Associate Provost Jean Vincent-Blanchard

Associate Provost of Academic Programs Jean Vincent-Blanchard

The new associate provost of academic programs, Professor of French Studies Jean-Vincent Blanchard is a writer and specialist in early modern literature and culture. 

His teaching and research include the philosophy and anthropology of literature (“A History of the Five Senses”) and the medical humanities (“Literature and Medicine”). It all started, he says, with a great literature class.

In a recent interview with the Swarthmore Bulletin, Blanchard discusses his interest in French literature and his recent book, At the Edge of the World.

You moved a lot as a child; in what ways did those experiences inform who you are today?

My family left Canada when I was a child, and we then traveled from country to country, mostly around the Mediterranean—my father was an engineer. Our first stop was coastal Turkey; since then, I’ve always loved the seaside, especially when a blinding sun gives the scenery an abstract quality. Moving from school to school was difficult, however, and it makes me sympathetic toward the students who describe the social and cultural shock of arriving on campus. But I hasten to say that it’s an opportunity to become stronger. Adaptability while maintaining a strong sense of self is a most valuable skill in life.

How did you first become interested in French literature?

It happened in high school and, guess what, I hold an excellent French literature teacher responsible for that. Madame Vieville, if you read this, I salute you!

In what ways are you working to build cross-cultural understanding in your department, and what are some misconceptions students have about French studies?

One of the most widely spoken languages in the world, French continues to grow and evolve, especially in African countries. By focusing on the broad Francophone world, our program meets the needs of today’s students and is closely aligned with Black studies, Islamic studies, and global studies. Our approach is interdisciplinary. That said, I maintain that appreciating literature is important, especially in long forms such as the novel, and that such an appreciation requires an introduction by a competent teacher. Of course, you can fully enjoy a book by yourself, but I guarantee you that a great literature class will add a deeper, essential layer to the experience.

What led you write your latest book, At the Edge of the World, and what were some surprising things you learned during the process?

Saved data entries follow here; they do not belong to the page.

/-- SCH_RESUME (07 R174). -/
def execSchResume (p : Path) (n : PartId) (value : Word64) (s : State) : Res' :=
  closing (s.onPart p n.val (fun s => s.resumeCtx n.val (bits value.toNat 27 16) (bits value.toNat 63 56)))

/-- SCH_LOSE (07 R174). -/
def execSchLose (p : Path) (n : PartId) (value : Word64) (s : State) : Res' :=
  closing (s.onPart p n.val (fun s => s.loseCmd n.val (bits value.toNat 27 16) (bits value.toNat 63 56)))

/-- SCH_RESET (07 R174). -/
def execSchReset (p : Path) (n : PartId) (value : Word64) (s : State) : Res' :=
  closing (s.onPart p n.val (fun s => s.resetCtx n.val (bits value.toNat 27 16) (bits value.toNat 63 56)))

/-- CONTEXT_ABORT_DONE (12 R331, R332): no cell of the context runs and its channels stand: the records of its gangs are written,
their entries complete, CHIP_VF_CTX_DONE and vector 1 report it. -/
def State.abortEnds (s : State) (n c : Nat) : State :=
  let s := ((s.sch n).gangs.filter (fun g => g.task.ctx == c)).foldl (fun (s : State) g =>
    let g' := { g with ended := (maskList 16 g.task.mask).foldl (fun (t : Tab (Option StatusCode)) p =>
      if (t.get none p).isNone then t.set none p (some St.aborted) else t) g.ended }
    (if g.stopping then s else s.gangRecord n g').dropGang n g.id) s
  let s := { s with saved := s.saved.keep (fun k => !(k / 192 == n * 4096 + c)) }
  let s := forAll (s.residentOn n c) (fun k s =>
    if (s.res k n).switching then s else s.updRes k n (fun r => { r with resident := none })) s
  let s := s.updCtx n c (fun x => { x with aborting := false, savedChans := [] })
  (s.updVf n (fun v => { v with ctxDone := setBit v.ctxDone c })).raise n 1

/-- CONTEXT_ABORT_DONE (12 R332). -/
def execContextAbortDone (n : PartId) (c : CtxId) (s : State) : Res' :=
  closing (onlyIf ((s.ctx n.val c.val).aborting && (s.cellsOf n.val c.val).isEmpty
      && (s.chansOf n.val c.val).all (fun i => (s.chan i).state == 1 || (s.chan i).state == 6)) (fun s => s.abortEnds n.val c.val) s)

/-- ABORT_BOUND_STOP (12 R332 step 3): the cells of the context that still run at the NP limit stop at once. -/
def execAbortBoundStop (n : PartId) (c : CtxId) (s : State) : Res' :=
  closing (onlyIf (s.ctx n.val c.val).aborting (fun s => forAll (s.cellsOf n.val c.val) (fun i s => s.stopCell i) s) s)

/-- A task from its 64-byte descriptor (07 R167). -/
def taskOf (c : Nat) (b : List Byte) (src : TaskSrc) : Task :=
  { ctx := c, mask := fld b 2 2, site := fld b 4 1, event := (fld b 5 1).testBit 0, evCore := fld b 6 1, evBit := fld b 7 1
    image := fld b 8 8, span := fld b 0x10 4, taskId := fld b 0x14 4, endAddr := fld b 0x18 8
    args := (List.range 6).map (fun i => fld b (0x20 + 4 * i) 4), src := src }

/-- The descriptor is refused with DENIED (07 R168; log entries 22 and 23). -/
def State.taskDenied (s : State) (n : Nat) (b : List Byte) (t : Task) : Bool :=
  bits (fld b 5 1) 7 1 != 0 || fld b 0x38 8 != 0 || decide (11 < t.site) || t.mask == 0 || t.image % 64 != 0 || t.endAddr % 64 != 0
    || (maskList 16 t.mask).any (fun p => s.ownerCell (t.site * 16 + p) != some n)
    || (s.site t.site).kind != 1
    || t.span == 0 || decide ((s.slice n).npLimit < t.span)
    || (t.event && (s.ownerCore t.evCore != some n || decide (63 < t.evBit)))

/-- Submit a task descriptor (07 R166, R168): the state, and the refusal or OK. -/
def State.submitTask (s : State) (n c : Nat) (b : List Byte) (src : TaskSrc) : State × StatusCode :=
  let t := taskOf c b src
  if s.taskDenied n b t then (s, St.denied)
  else if 1024 ≤ ((s.sch n).waiting.filter (fun x => halfOfSite x.site == halfOfSite t.site)).length then (s, St.busy)
  else if (s.part n).state == .building then (s.taskUnrun n t St.aborted, St.ok)
  else if s.ctxLost n c then (s.taskUnrun n t St.contextLost, St.ok)
  else ((s.updSch n (fun h => { h with waiting := h.waiting ++ [t] })).reState n c, St.ok)

end Sys2Proof.Machine
end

At the Edge of the World describes a formative and essential period in the history of the French Foreign Legion, from 1885 to about 1930. The Legion recruited foreign-born soldiers and used them to build France’s colonial empire. I soon discovered that the Legion was also a haven for marginal characters, folks who felt disillusioned in Europe after World War I and who very often had artistic dispositions—hence the number of excellent memoirs on which the book is based. Many Americans joined, too, including poet Alan Seeger. I tried to understand a contradiction, how some of these hired soldiers could be both highly sensitive and attracted to war.

What book has been the most influential in the past year?

Often, you reread a good book and you find a new aspect to appreciate; that never fails with Marcel Proust’s In Search of Lost Time. I highly recommend the excellent translation of the first volume by Lydia Davis, Swann’s Way. Reading Proust is the perfect antidote to the numbing effect of time and habit, because that is the very subject of the novel: making art the key to unlock affective memory, those precious moments when the past surges back in vivid sensory impressions.